/-! ## Decode and cycle vectors (spec/95_test_vectors.md section 2) -/

theorem test_V1_V4_classification :
    faultOf (at_ 0 [0x20] (two 0 0)) = some (some ⟨.unsupportedALUOperation, 0, 0x20⟩) ∧
    faultOf (at_ 0 [0xC0] (two 0 0)) = some (some ⟨.fatalDecodeError, 0, 0xC0⟩) := ⟨rfl, rfl⟩

theorem test_V7_V8_V9_end_of_memory :
    faultOf (at_ 0xFE [0xA0] (two 1 2)) = some (some ⟨.memoryOutOfRange, 0xFE, 0xA0⟩) ∧
    faultOf (at_ 0xFD [0xA0, 0, 1] (two 1 2)) = some (some ⟨.memoryOutOfRange, 0xFD, 0xA0⟩) ∧
    regPc 0 (at_ 0xFC [0xA0, 0, 1] (two 1 2)) = some (3, 0xFF) := ⟨rfl, rfl, rfl⟩

theorem test_V13_V14_priority :
    faultOf (at_ 0 [0xA3, 9, 0] (two 0 0)) = some (some ⟨.registerOutOfRange, 0, 0xA3⟩) ∧
    faultOf (at_ 0xFD [0xA3, 0, 1] (two 5 0)) = some (some ⟨.divisionByZero, 0xFD, 0xA3⟩) := ⟨rfl, rfl⟩

/-! ## ALU vectors (section 3) -/

theorem test_A1_add : regPc 0 (at_ 0 [0xA0, 0, 1] (two 200 100)) = some (44, 3) := by decide
theorem test_A4_add_to_sp : regPc 7 (at_ 0 [0xA0, 7, 0] (#v[0x10, 0, 0, 0, 0, 0, 0, 0xF0])) = some (0, 3) := by decide
theorem test_A5_sub : regPc 0 (at_ 0 [0xA1, 0, 1] (two 5 7)) = some (254, 3) := by decide
theorem test_A8_mul : regPc 0 (at_ 0 [0xA2, 0, 1] (two 255 255)) = some (1, 3) := by decide
theorem test_A10_div : regPc 0 (at_ 0 [0xA3, 0, 1] (two 7 2)) = some (3, 3) := by decide

/-- A13, A14, A15: DIV under SOURCE_B_BY_A. -/
theorem test_A13_div_source_order :
    shows (fun t => (t.reg 0).toNat) (execDivIn .sourceBByA 0 1 (at_ 0 [0xA3, 0, 1] (two 2 7))) = some 3 ∧
    shows (fun t => t.fault) (execDivIn .sourceBByA 0 1 (at_ 0 [0xA3, 0, 1] (two 0 7))) =
      some (some ⟨.divisionByZero, 0, 0xA3⟩) ∧
    shows (fun t => (t.reg 0).toNat) (execDivIn .sourceBByA 0 1 (at_ 0 [0xA3, 0, 1] (two 7 0))) = some 0 := by decide

theorem test_A18_mod : regPc 0 (at_ 0 [0xA4, 0, 1] (two 3 7)) = some (3, 3) := by decide
theorem test_A19_mod_by_zero :
    faultOf (at_ 0 [0xA4, 0, 1] (two 5 0)) = some (some ⟨.divisionByZero, 0, 0xA4⟩) := by decide
theorem test_A20_inc : regPc 3 (at_ 0 [0x65, 3] (#v[0, 0, 0, 255, 0, 0, 0, 0xF4])) = some (0, 2) := by decide
theorem test_A24_dec : regPc 3 (at_ 0 [0x66, 3] (#v[0, 0, 0, 0, 0, 0, 0, 0xF4])) = some (255, 2) := by decide
theorem test_A25_and : regPc 0 (at_ 0 [0xA8, 0, 1] (two 0xF0 0x3C)) = some (0x30, 3) := by decide
theorem test_A26_or : regPc 0 (at_ 0 [0xAA, 0, 1] (two 0xF0 0x0F)) = some (0xFF, 3) := by decide
theorem test_A27_xor : regPc 0 (at_ 0 [0xAB, 0, 1] (two 0xFF 0x0F)) = some (0xF0, 3) := by decide
theorem test_A29_not : regPc 2 (at_ 0 [0x69, 2] (#v[0, 0, 0x0F, 0, 0, 0, 0, 0xF4])) = some (0xF0, 2) := by decide
theorem test_A31_shl : regPc 0 (at_ 0 [0xAC, 0, 1] (two 0x81 1)) = some (0x02, 3) := by decide
theorem test_A33_shl_by_width : regPc 0 (at_ 0 [0xAC, 0, 1] (two 0x01 8)) = some (0, 3) := by decide
theorem test_A35_shr : regPc 0 (at_ 0 [0xAD, 0, 1] (two 0x81 1)) = some (0x40, 3) := by decide
theorem test_A37_shr_by_width : regPc 0 (at_ 0 [0xAD, 0, 1] (two 0xFF 8)) = some (0, 3) := by decide
theorem test_A39_cmp :
    step (at_ 10 [0xA7, 0, 1] (two 1 2)) = .next { at_ 10 [0xA7, 0, 1] (two 1 2) with pc := 13 } := rfl
theorem test_A40_cmp_bad_register :
    faultOf (at_ 10 [0xA7, 0, 8] (two 0 0)) = some (some ⟨.registerOutOfRange, 10, 0xA7⟩) := by decide

/-! ## Handler vectors (sections 4 to 6) -/

theorem test_H1_V10_nop :
    regPc 0 (at_ 7 [0x00] (two 0 0)) = some (0, 8) ∧
    faultOf (at_ 0xFF [0x00] (two 0 0)) = some (some ⟨.memoryOutOfRange, 0xFF, 0x00⟩) := by decide
theorem test_H2_V11_hlt :
    shows (fun t => (t.run, t.pc.toNat)) (step (at_ 12 [0x01] (two 0 0))) = some (.halted, 12) ∧
    shows (fun t => (t.run, t.pc.toNat)) (step (at_ 0xFF [0x01] (two 0 0))) = some (.halted, 0xFF) := by decide
theorem test_H3_ldi : regPc 0 (at_ 0 [0x82, 0, 8] (two 0 0)) = some (8, 3) := by decide
theorem test_H4_ldi_sp : stackPc 0 (at_ 0 [0x82, 7, 0] (two 0 0)) = some (0, 0x82, 3) := by decide
theorem test_H8_H9_prn :
    shows (fun t => (t.out, t.pc.toNat)) (step (at_ 0 [0x47, 0] (two 72 0))) = some ([72], 2) ∧
    shows (fun t => (t.out, t.run)) (step (at_ 0xFE [0x47, 0] (two 72 0))) = some ([], .faulted) := by decide
theorem test_S1_S5_push :
    stackPc 0xF3 (at_ 0 [0x45, 1] (withSp 9 0xF4)) = some (0xF3, 9, 2) ∧
    stackPc 0xF3 (at_ 0 [0x45, 7] (withSp 9 0xF4)) = some (0xF3, 0xF3, 2) := by decide
theorem test_S3_S4_S6_push_faults :
    faultOf (at_ 0 [0x45, 1] (withSp 9 0)) = some (some ⟨.stackOverflow, 0, 0x45⟩) ∧
    faultOf (at_ 0 [0x45, 1] (withSp 9 0xF5)) = some (some ⟨.stackUnderflow, 0, 0x45⟩) ∧
    faultOf (at_ 0 [0x45, 9] (withSp 9 0)) = some (some ⟨.registerOutOfRange, 0, 0x45⟩) := by decide
theorem test_S7_S10_pop :
    shows (fun t => ((t.reg 2).toNat, t.sp.toNat, (t.mem.read 0xF3).toNat))
      (step ((at_ 0 [0x46, 2] (withSp 0 0xF3)).memWrite 0xF3 9)) = some (9, 0xF4, 9) ∧
    stackPc 0xF3 ((at_ 0 [0x46, 7] (withSp 0 0xF3)).memWrite 0xF3 0xFF) = some (0, 0xFF, 2) := by decide
theorem test_S8_pop_empty : faultOf (at_ 0 [0x46, 2] (withSp 0 0xF4)) = some (some ⟨.stackUnderflow, 0, 0x46⟩) := by decide
theorem test_K1_K5_call :
    stackPc 0xF3 (at_ 4 [0x50, 1] (withSp 0x10 0xF4)) = some (0xF3, 6, 0x10) ∧
    stackPc 0xF3 (at_ 6 [0x50, 7] (withSp 0 0xF4)) = some (0xF3, 8, 0xF3) := by decide
theorem test_K3_K7_K8_call_faults :
    faultOf (at_ 0xFE [0x50, 1] (withSp 0x10 0xF4)) = some (some ⟨.memoryOutOfRange, 0xFE, 0x50⟩) ∧
    faultOf (at_ 0xFE [0x50, 1] (withSp 0x10 0)) = some (some ⟨.stackOverflow, 0xFE, 0x50⟩) ∧
    faultOf (at_ 4 [0x50, 1] (withSp 0x10 0xF8)) = some (some ⟨.stackUnderflow, 4, 0x50⟩) := by decide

◇ ◇ ◇

Requirement
With the string "shows" as the key, filter the data above and show the lines that match.

Exercise response
    shows (fun t => (t.reg 0).toNat) (execDivIn .sourceBByA 0 1 (at_ 0 [0xA3, 0, 1] (two 2 7))) = some 3 ∧
    shows (fun t => t.fault) (execDivIn .sourceBByA 0 1 (at_ 0 [0xA3, 0, 1] (two 0 7))) =
    shows (fun t => (t.reg 0).toNat) (execDivIn .sourceBByA 0 1 (at_ 0 [0xA3, 0, 1] (two 7 0))) = some 0 := by decide
    shows (fun t => (t.run, t.pc.toNat)) (step (at_ 12 [0x01] (two 0 0))) = some (.halted, 12) ∧
    shows (fun t => (t.run, t.pc.toNat)) (step (at_ 0xFF [0x01] (two 0 0))) = some (.halted, 0xFF) := by decide
    shows (fun t => (t.out, t.pc.toNat)) (step (at_ 0 [0x47, 0] (two 72 0))) = some ([72], 2) ∧
    shows (fun t => (t.out, t.run)) (step (at_ 0xFE [0x47, 0] (two 72 0))) = some ([], .faulted) := by decide
    shows (fun t => ((t.reg 2).toNat, t.sp.toNat, (t.mem.read 0xF3).toNat))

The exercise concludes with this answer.